§ Description of the task:
Give back nothing but the number of lines in these entries that contain the word "readerOf".

-- Working data follows --

-- ==== Sys2Proof/Machine/Repair.lean ====
section
/-!
DEFINITION. Field repair of SRAM rows (R331, R332) and the containment of an uncorrectable error in a word that is
read before its row is repaired (R333).
-/

namespace Sys2Proof.Machine
open Sys2Proof

/-! ### Field repair (R331, R332) -/

/-- The structure codes of R332. -/
def structCode : Structure → Nat
  | .replay => 1 | .receive => 2 | .hold => 3 | .rlc => 4 | .filter => 5 | .calendar => 6 | .staging => 7

/-- Spare rows of a structure, per way for the RLC (R332). -/
def spareRows : Structure → Nat
  | .hold => 4 | .rlc => 4 | .calendar => 4 | _ => 8

/-- The unit of a structure exists: a built port, a way of a built RLC, or the one store of the instance. -/
def unitExists (s : State) (st : Structure) (unit : Nat) : Bool :=
  match st with
  | .replay | .receive | .hold | .calendar => s.elab_.portBuilt unit
  | .rlc => s.elab_.rlcKib != 0 && decide (unit < 16)
  | .filter => unit == 0
  | .staging => unit == 0 && s.elab_.ifr != 0

/-- Ways of the RLC that field repair has left. -/
def rlcWaysLeft (s : State) : Nat := ((List.range 16).filter fun w => !bitAt (waysRemoved s) w).length

/-- Rows that remain of a structure, in the rows of R332 (DETAIL of reason 0x30). -/
def rowsLeft (s : State) (st : Structure) (unit : Nat) : Nat :=
  match st with
  | .replay => replayLimit s unit
  | .receive => rxTotal s unit / 16
  | .hold => holdSize s unit
  | .rlc => s.elab_.rlcSets * rlcWaysLeft s
  | .filter => filterSets s * filterWays s
  | .calendar => calCapacity s unit / 16
  | .staging => stagingTotal s / 16

/-- Raise a count of the repair tables. -/
def raise (m : NMap Nat) (k : Nat) : NMap Nat := mset m k (mgetD m k 0 + 1)

/-- A recall for an entry that has to leave the filter, without a request behind it (R269, R332, R333). -/
def recallOnly (s : State) (region : Bool) (la : LineAddr) (discard : Bool) : State :=
  let t : Txn := { opc := 0x53, ten := 0, tag := 0, sport := 0, spkg := BitVec.ofNat 12 (ownPkg s), sdie := s.die,
                   head := plainCoh la, data := [] }
  { s with home := { s.home with
      track := s.home.track ++ [{ id := s.home.nextId, la := la, kind := .recall, txn := t, recalling := true, rla := la,
                                  region := region, discard := discard }],
      nextId := s.home.nextId + 1 } }

/-- Entries of a set beyond the ways left, the least recently used ones: they are recalled (R332, log entry 39). -/
def overfull (s : State) (set_ : Nat) : List FilterEntry :=
  let es := (s.home.filter.filter fun e => filterSet s e.la == set_).mergeSort fun a b => decide (a.used ≤ b.used)
  es.take (es.length - filterWays s)

/-- Recall what no longer fits after a way of the filter was removed. -/
def trimFilter (s : State) : State :=
  let sets := (s.home.filter.map fun e => filterSet s e.la).dedup
  pump (((sets.map (overfull s)).flatten).foldl (fun s e => recallOnly s e.region e.la false) s)

/-- The effect of one downsizing beyond the count of its banks (R332). -/
def downsizeEffect (s : State) (st : Structure) (unit : Nat) : State :=
  match st with
  | .replay | .hold => s
  | .receive => requestFull s (activeUnit s unit) 6 true
  | .rlc =>
    let s := s.put 0xB200 0x05 0 (waysRemoved s ||| 2 ^ unit)
    oweEvictions s false fun w => w == unit
  | .filter => trimFilter s
  | .calendar =>
    if calCapacity s unit < (s.port unit).cal.length then
      { s with repair := { s.repair with emptyCal := s.repair.emptyCal ++ [unit] } }
    else s
  | .staging => { s with ifr := { s.ifr with removed := s.ifr.removed + 128 } }

/-- No spare row remains: the structure shrinks and a record opens (R331, R332, R337). -/
def downsize (s : State) (st : Structure) (unit : Nat) : State :=
  let k := repairKey (structCode st) unit
  let s := { s with repair := { s.repair with banks := raise s.repair.banks k } }
  let s := downsizeEffect s st unit
  s.service 0x30 6 (structCode st) (if st = .rlc then unit else 0) (rowsLeft s st unit)

/-- A row failed (R331): it goes to the next spare row, or the structure shrinks. -/
def rowFails (s : State) (st : Structure) (unit words : Nat) : State :=
  let k := repairKey (structCode st) unit
  let s := s.bump64 0xB200 0x02 words
  if mgetD s.repair.used k 0 < spareRows st then
    { s with repair := { s.repair with used := raise s.repair.used k } }.bump 0xB200 0x03 1
  else downsize s st unit

/-- SRAM_ROW_FAILED (R331): `words` counts the corrected words. -/
def execSramRowFailed (st : Structure) (unit words : Nat) (s : State) : Host.Outcome State Fault Refusal :=
  if unitExists s st unit then .next (rowFails s st unit words) else .fault .noSuchUnit

/-! ### Uncorrectable errors (R333) -/

/-- Replay buffer: the sibling's copy stands in, or the copy goes out with its CRC inverted. -/
def replayError (s : State) (q i : Nat) : State :=
  let l := logical s q
  let both := match pairOf s q with
    | some k => (roleOf s k (pairA s k)).merged && (roleOf s k (pairB s k)).merged
    | none => false
  if both then s
  else match (s.port l).replay[i]? with
    | none => s
    | some f =>
      (s.modPort l fun p => { p with replayLost := p.replayLost ++ [f.fseq] }).service 0x15 (portUkind q) q 0 f.fseq.toNat

/-- A posted coherence transaction loses its data (R258, R333, log entry 40). -/
def coherenceLost (s : State) (pl : Place) (w : Waiting) : State :=
  let t := w.txn
  let here := destOf s t == .self
  let strip (opc : BitVec 8) (st : BitVec 4) (keep : List Cell) : Txn :=
    { t with opc := opc, head := .coh st false false t.stale false (BitVec.ofNat 4 t.ackcnt) t.la, data := keep }
  let swap (s : State) (x : Txn) : State :=
    match pl with
    | .rx q _ => (putAt s pl { w with txn := x }).creditLink q w.vc (t.size - x.size)
    | _ => putAt s pl { w with txn := x }
  if !t.cdata then takeAt s pl
  else if t.opc = 0x48 ∨ t.opc = 0x5C then
    let s := swap s (strip t.opc t.cst [])
    if here ∧ cohTagOk s t then modMiss s t.la fun m => { m with lost := some true } else s
  else if t.opc = 0x44 then
    let s := if here then lineLost s else s
    swap s (strip 0x45 0 [])
  else if t.opc = 0x58 then swap s (strip 0x58 0 (t.data.take 1))
  else if t.opc = 0x46 ∧ here then
    match busyTrack s .request t with
    | some x => settleTrack (modTrack (lineLost (takeAt s pl)) x.id fun x => { x with dataAck := true }) x.id
    | none => takeAt s pl
  else if t.opc = 0x46 then swap s (strip 0x46 t.cst [])
  else takeAt s pl

/-- Receive cell buffer: a request is completed with TARGET_ERROR, a completion becomes one without data, coherence
data is lost; of another posted transaction nothing goes on. -/
def receiveError (s : State) (q : PortId) (i : Nat) : State :=
  let pl : Place := .rx q i
  match atPlace s pl with
  | none => s
  | some w =>
    let t := w.txn
    if t.opc = 0x80 ∨ t.opc = 0x21 then
      let x := { withStatus t 0x18 with opc := t.opc }
      (putAt s pl { w with txn := x }).creditLink q w.vc (t.size - x.size)
    else if isRed t.opc then takeAt s pl
    else if isPosted t.opc then coherenceLost s pl w
    else answerAt s pl w 0x18 0 []

/-- Hold buffer: the flit is lost, and a VOID with reason 6 takes its place at its deadline, or at once where it has
been handed over (R189, R190). -/
def holdError (s : State) (q i : Nat) : State :=
  let l := logical s q
  match (s.port l).hold[i]? with
  | none => s
  | some h =>
    if h.handed then
      voidFor (s.modPort l fun p => { p with hold := dropAt i p.hold }) h.intended 6 (calTen h.row)
    else s.modPort l fun p => { p with hold := setAt i { h with lost := true } p.hold }

/-- The CA = 1 request of the own die that was reading a line. -/
def readerOf (s : State) (la : LineAddr) : Option Nat :=
  findIdx (fun w : Waiting => isMem w.txn.opc && w.txn.ca && lineOf (rewrite s w.txn.gpa) == la)
    ((s.ingress.filter (·.1 == IngCh.req)).map (·.2))

/-- RLC line: it becomes Invalid. From S or E the request is fetched again; from M or O it ends with TARGET_ERROR. -/
def rlcError (s : State) (la : LineAddr) (waiting : Bool) : State :=
  match rlcLine s la with
  | none => s
  | some l =>
    let s := delLine s la
    let s := if outstanding s la then modMiss s la fun m => { m with lost := some l.st.dirty } else s
    if waiting && l.st.dirty then
      match readerOf s la with
      | some k => match atPlace s (.ifi .req k) with
        | some w => answerAt s (.ifi .req k) w 0x18 0 []
        | none => s
      | none => s
    else s

/-- The dies that a lost filter entry may have recorded: every die with a valid route entry but the own one, and the
foreign holders of the set. -/
def lostTargets (s : State) (set_ : Nat) : List Holder :=
  let dies := (List.range 256).filter fun d => routeValid (dieRoute s d) && !routeSelf (dieRoute s d)
  let own := dies.map fun d => (⟨BitVec.ofNat 12 (ownPkg s), BitVec.ofNat 8 d⟩ : Holder)
  own ++ (unionHolders (s.home.filter.filter fun e => filterSet s e.la == set_)).filter fun h => h.pkg.toNat != ownPkg s

/-- Export filter: one bad copy is covered by the other; with both gone the region is recalled from every die that may
hold it. -/
def filterError (s : State) (la : LineAddr) (bothCopies : Bool) : State :=
  if !bothCopies then s
  else
    let base := regionOf la
    let set_ := filterSet s la
    let hs := lostTargets s set_
    let keep := s.home.filter.filter fun e => regionOf e.la != base
    let e : FilterEntry := { region := true, la := base, owner := none, owned := false, holders := hs, used := s.home.useCtr }
    let s := (s.service 0x31 6 5 0 set_).irq 5
    if hs.isEmpty then setFilter s keep
    else pump (recallOnly (setFilter s (keep ++ [e])) true base false)

/-- Calendar: the occurrence sends nothing, and the calendar is emptied at the next boundary. -/
def calendarError (s : State) (q : Nat) (slot : SlotId) : State :=
  let l := logical s q
  match (s.port l).cal[slot.toNat]? with
  | none => s
  | some r =>
    let s := if calKind r = 0 then
        match assignedTo s l slot s.sch.epoch with
        | some a => unassign s l a 1
        | none => s
      else match handedTo s l slot s.sch.epoch with
        | some (p, h) => s.modPort p fun x => { x with hold := x.hold.filter (· != h) }
        | none => s
    let s := { s with repair := { s.repair with emptyCal := s.repair.emptyCal ++ [l] } }
    s.service 0x32 (portUkind q) q 0 (s.port l).calId

/-- IFR staging slot: the RID is aborted here, with STATUS TARGET_ERROR. -/
def stagingError (s : State) (rid : Rid) : State := abortRid s rid (((ridOf s rid).map (·.ten)).getD 0) 0 0x18

/-- The port or store in which the error was read exists. -/
def siteExists (s : State) : ErrorSite → Bool
  | .replay q _ | .receive q _ | .hold q _ | .calendar q _ => s.elab_.portBuilt q
  | .rlc _ _ => s.elab_.rlcKib != 0
  | .filter _ _ => true
  | .staging _ => s.elab_.ifr != 0

/-- The containment of R333. -/
def contain (s : State) : ErrorSite → State
  | .replay q i => replayError s q i
  | .receive q i => receiveError s q i
  | .hold q i => holdError s q i
  | .rlc la waiting => rlcError s la waiting
  | .filter la both => filterError s la both
  | .calendar q slot => calendarError s q slot
  | .staging rid => stagingError s rid

/-- UNCORRECTABLE_ERROR (R333). -/
def execUncorrectableError (loc : ErrorSite) (s : State) : Host.Outcome State Fault Refusal :=
  if siteExists s loc then .next (contain s loc) else .fault .noSuchUnit

end Sys2Proof.Machine
end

-- Working data concluded --

§ Result:
2